Some entries follow. Reproduce exactly the lines starting at the one with "ha] using hm" and stopping after the one with "obtain ⟨images, rfl⟩ := ih".
---
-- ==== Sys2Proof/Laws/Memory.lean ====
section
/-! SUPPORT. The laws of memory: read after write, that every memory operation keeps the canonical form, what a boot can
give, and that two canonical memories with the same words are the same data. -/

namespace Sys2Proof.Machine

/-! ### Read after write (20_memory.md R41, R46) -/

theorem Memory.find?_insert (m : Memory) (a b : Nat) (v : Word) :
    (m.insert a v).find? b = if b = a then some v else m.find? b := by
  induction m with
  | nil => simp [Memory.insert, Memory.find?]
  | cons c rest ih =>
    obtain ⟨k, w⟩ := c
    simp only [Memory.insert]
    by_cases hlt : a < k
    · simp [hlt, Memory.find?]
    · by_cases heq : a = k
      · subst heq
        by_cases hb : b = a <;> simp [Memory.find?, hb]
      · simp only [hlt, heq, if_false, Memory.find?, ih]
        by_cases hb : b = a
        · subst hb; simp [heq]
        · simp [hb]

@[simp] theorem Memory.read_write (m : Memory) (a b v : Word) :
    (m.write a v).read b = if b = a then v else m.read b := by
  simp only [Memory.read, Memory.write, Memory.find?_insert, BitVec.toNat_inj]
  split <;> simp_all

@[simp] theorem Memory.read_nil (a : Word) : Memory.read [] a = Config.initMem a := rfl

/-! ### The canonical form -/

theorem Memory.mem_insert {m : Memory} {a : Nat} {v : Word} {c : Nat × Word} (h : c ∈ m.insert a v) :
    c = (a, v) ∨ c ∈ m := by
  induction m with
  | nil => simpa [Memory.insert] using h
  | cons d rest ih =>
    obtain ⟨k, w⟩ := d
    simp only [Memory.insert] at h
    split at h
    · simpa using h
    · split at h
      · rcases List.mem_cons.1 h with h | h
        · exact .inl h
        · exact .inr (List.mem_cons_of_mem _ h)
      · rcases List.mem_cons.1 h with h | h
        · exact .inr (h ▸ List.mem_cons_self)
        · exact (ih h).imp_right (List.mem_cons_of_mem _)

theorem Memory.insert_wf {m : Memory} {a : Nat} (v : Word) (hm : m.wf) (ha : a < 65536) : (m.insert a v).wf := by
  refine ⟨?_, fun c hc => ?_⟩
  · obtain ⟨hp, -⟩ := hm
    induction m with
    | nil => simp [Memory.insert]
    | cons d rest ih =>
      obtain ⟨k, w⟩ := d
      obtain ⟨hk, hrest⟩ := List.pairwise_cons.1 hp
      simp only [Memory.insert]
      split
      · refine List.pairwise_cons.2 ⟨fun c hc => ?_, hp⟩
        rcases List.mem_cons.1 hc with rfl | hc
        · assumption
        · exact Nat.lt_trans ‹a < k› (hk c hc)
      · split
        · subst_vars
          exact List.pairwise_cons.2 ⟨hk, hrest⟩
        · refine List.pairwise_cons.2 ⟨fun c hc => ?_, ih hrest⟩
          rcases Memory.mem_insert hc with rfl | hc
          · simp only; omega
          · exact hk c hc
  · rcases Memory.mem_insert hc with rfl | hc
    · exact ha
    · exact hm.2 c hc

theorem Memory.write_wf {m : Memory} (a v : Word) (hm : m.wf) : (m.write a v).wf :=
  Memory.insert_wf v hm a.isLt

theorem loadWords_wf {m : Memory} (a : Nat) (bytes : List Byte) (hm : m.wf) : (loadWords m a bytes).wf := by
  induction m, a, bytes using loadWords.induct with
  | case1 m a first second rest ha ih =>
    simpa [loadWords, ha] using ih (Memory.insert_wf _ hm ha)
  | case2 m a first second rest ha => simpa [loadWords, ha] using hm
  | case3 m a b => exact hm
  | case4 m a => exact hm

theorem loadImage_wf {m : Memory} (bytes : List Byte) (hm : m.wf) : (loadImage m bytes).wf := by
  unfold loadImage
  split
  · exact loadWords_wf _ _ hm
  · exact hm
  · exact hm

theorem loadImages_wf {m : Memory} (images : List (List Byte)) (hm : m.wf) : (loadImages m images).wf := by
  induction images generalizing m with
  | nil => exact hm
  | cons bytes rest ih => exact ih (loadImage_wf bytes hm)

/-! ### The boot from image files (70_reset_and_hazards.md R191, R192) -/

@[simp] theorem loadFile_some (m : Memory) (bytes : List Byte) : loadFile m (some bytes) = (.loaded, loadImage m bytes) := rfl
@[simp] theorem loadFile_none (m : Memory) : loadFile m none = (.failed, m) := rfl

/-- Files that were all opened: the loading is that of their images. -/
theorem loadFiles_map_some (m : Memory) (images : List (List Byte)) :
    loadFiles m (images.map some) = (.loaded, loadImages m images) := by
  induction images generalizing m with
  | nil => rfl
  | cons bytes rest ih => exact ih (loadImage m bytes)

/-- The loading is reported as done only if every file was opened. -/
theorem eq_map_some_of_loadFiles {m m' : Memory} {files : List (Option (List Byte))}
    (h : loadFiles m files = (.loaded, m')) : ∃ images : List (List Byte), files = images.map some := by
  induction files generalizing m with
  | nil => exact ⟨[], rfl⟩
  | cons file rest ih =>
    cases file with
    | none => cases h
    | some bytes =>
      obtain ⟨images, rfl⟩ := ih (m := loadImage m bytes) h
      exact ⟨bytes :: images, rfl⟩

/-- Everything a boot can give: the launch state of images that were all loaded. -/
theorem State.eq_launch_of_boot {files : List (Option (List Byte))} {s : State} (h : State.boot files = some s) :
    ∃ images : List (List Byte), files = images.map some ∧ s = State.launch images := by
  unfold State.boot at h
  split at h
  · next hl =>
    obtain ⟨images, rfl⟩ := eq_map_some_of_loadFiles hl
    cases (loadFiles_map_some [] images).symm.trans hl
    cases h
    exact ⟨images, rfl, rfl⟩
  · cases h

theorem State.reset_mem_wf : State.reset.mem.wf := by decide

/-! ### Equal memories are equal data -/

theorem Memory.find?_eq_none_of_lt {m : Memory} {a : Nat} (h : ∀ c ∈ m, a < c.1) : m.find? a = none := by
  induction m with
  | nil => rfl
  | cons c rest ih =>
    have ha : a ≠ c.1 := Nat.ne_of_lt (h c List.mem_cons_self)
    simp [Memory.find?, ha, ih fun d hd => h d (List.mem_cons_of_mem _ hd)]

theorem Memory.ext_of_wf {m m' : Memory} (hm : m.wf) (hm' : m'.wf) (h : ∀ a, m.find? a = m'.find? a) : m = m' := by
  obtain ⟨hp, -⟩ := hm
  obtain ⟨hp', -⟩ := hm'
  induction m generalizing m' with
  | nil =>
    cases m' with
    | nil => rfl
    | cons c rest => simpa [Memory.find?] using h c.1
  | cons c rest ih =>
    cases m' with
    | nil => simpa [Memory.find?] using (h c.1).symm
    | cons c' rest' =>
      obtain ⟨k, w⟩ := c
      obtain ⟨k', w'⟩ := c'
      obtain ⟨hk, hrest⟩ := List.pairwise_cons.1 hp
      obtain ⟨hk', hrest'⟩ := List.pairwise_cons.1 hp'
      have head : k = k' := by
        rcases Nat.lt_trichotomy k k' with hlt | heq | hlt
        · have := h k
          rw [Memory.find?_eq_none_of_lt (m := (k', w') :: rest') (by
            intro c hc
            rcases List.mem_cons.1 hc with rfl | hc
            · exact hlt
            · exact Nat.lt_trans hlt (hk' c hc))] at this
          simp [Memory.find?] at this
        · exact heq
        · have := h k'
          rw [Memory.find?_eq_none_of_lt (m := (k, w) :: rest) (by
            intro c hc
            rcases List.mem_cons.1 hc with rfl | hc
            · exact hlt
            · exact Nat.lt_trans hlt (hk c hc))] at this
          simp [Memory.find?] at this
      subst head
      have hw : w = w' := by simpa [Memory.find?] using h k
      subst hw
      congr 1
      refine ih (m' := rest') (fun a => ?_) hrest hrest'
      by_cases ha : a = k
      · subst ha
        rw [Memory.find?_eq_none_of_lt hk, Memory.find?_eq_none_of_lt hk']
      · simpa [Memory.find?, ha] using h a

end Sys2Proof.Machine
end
---
**Task result**
  | case2 m a first second rest ha => simpa [loadWords, ha] using hm
  | case3 m a b => exact hm
  | case4 m a => exact hm

theorem loadImage_wf {m : Memory} (bytes : List Byte) (hm : m.wf) : (loadImage m bytes).wf := by
  unfold loadImage
  split
  · exact loadWords_wf _ _ hm
  · exact hm
  · exact hm

theorem loadImages_wf {m : Memory} (images : List (List Byte)) (hm : m.wf) : (loadImages m images).wf := by
  induction images generalizing m with
  | nil => exact hm
  | cons bytes rest ih => exact ih (loadImage_wf bytes hm)

/-! ### The boot from image files (70_reset_and_hazards.md R191, R192) -/

@[simp] theorem loadFile_some (m : Memory) (bytes : List Byte) : loadFile m (some bytes) = (.loaded, loadImage m bytes) := rfl
@[simp] theorem loadFile_none (m : Memory) : loadFile m none = (.failed, m) := rfl

/-- Files that were all opened: the loading is that of their images. -/
theorem loadFiles_map_some (m : Memory) (images : List (List Byte)) :
    loadFiles m (images.map some) = (.loaded, loadImages m images) := by
  induction images generalizing m with
  | nil => rfl
  | cons bytes rest ih => exact ih (loadImage m bytes)

/-- The loading is reported as done only if every file was opened. -/
theorem eq_map_some_of_loadFiles {m m' : Memory} {files : List (Option (List Byte))}
    (h : loadFiles m files = (.loaded, m')) : ∃ images : List (List Byte), files = images.map some := by
  induction files generalizing m with
  | nil => exact ⟨[], rfl⟩
  | cons file rest ih =>
    cases file with
    | none => cases h
    | some bytes =>
      obtain ⟨images, rfl⟩ := ih (m := loadImage m bytes) h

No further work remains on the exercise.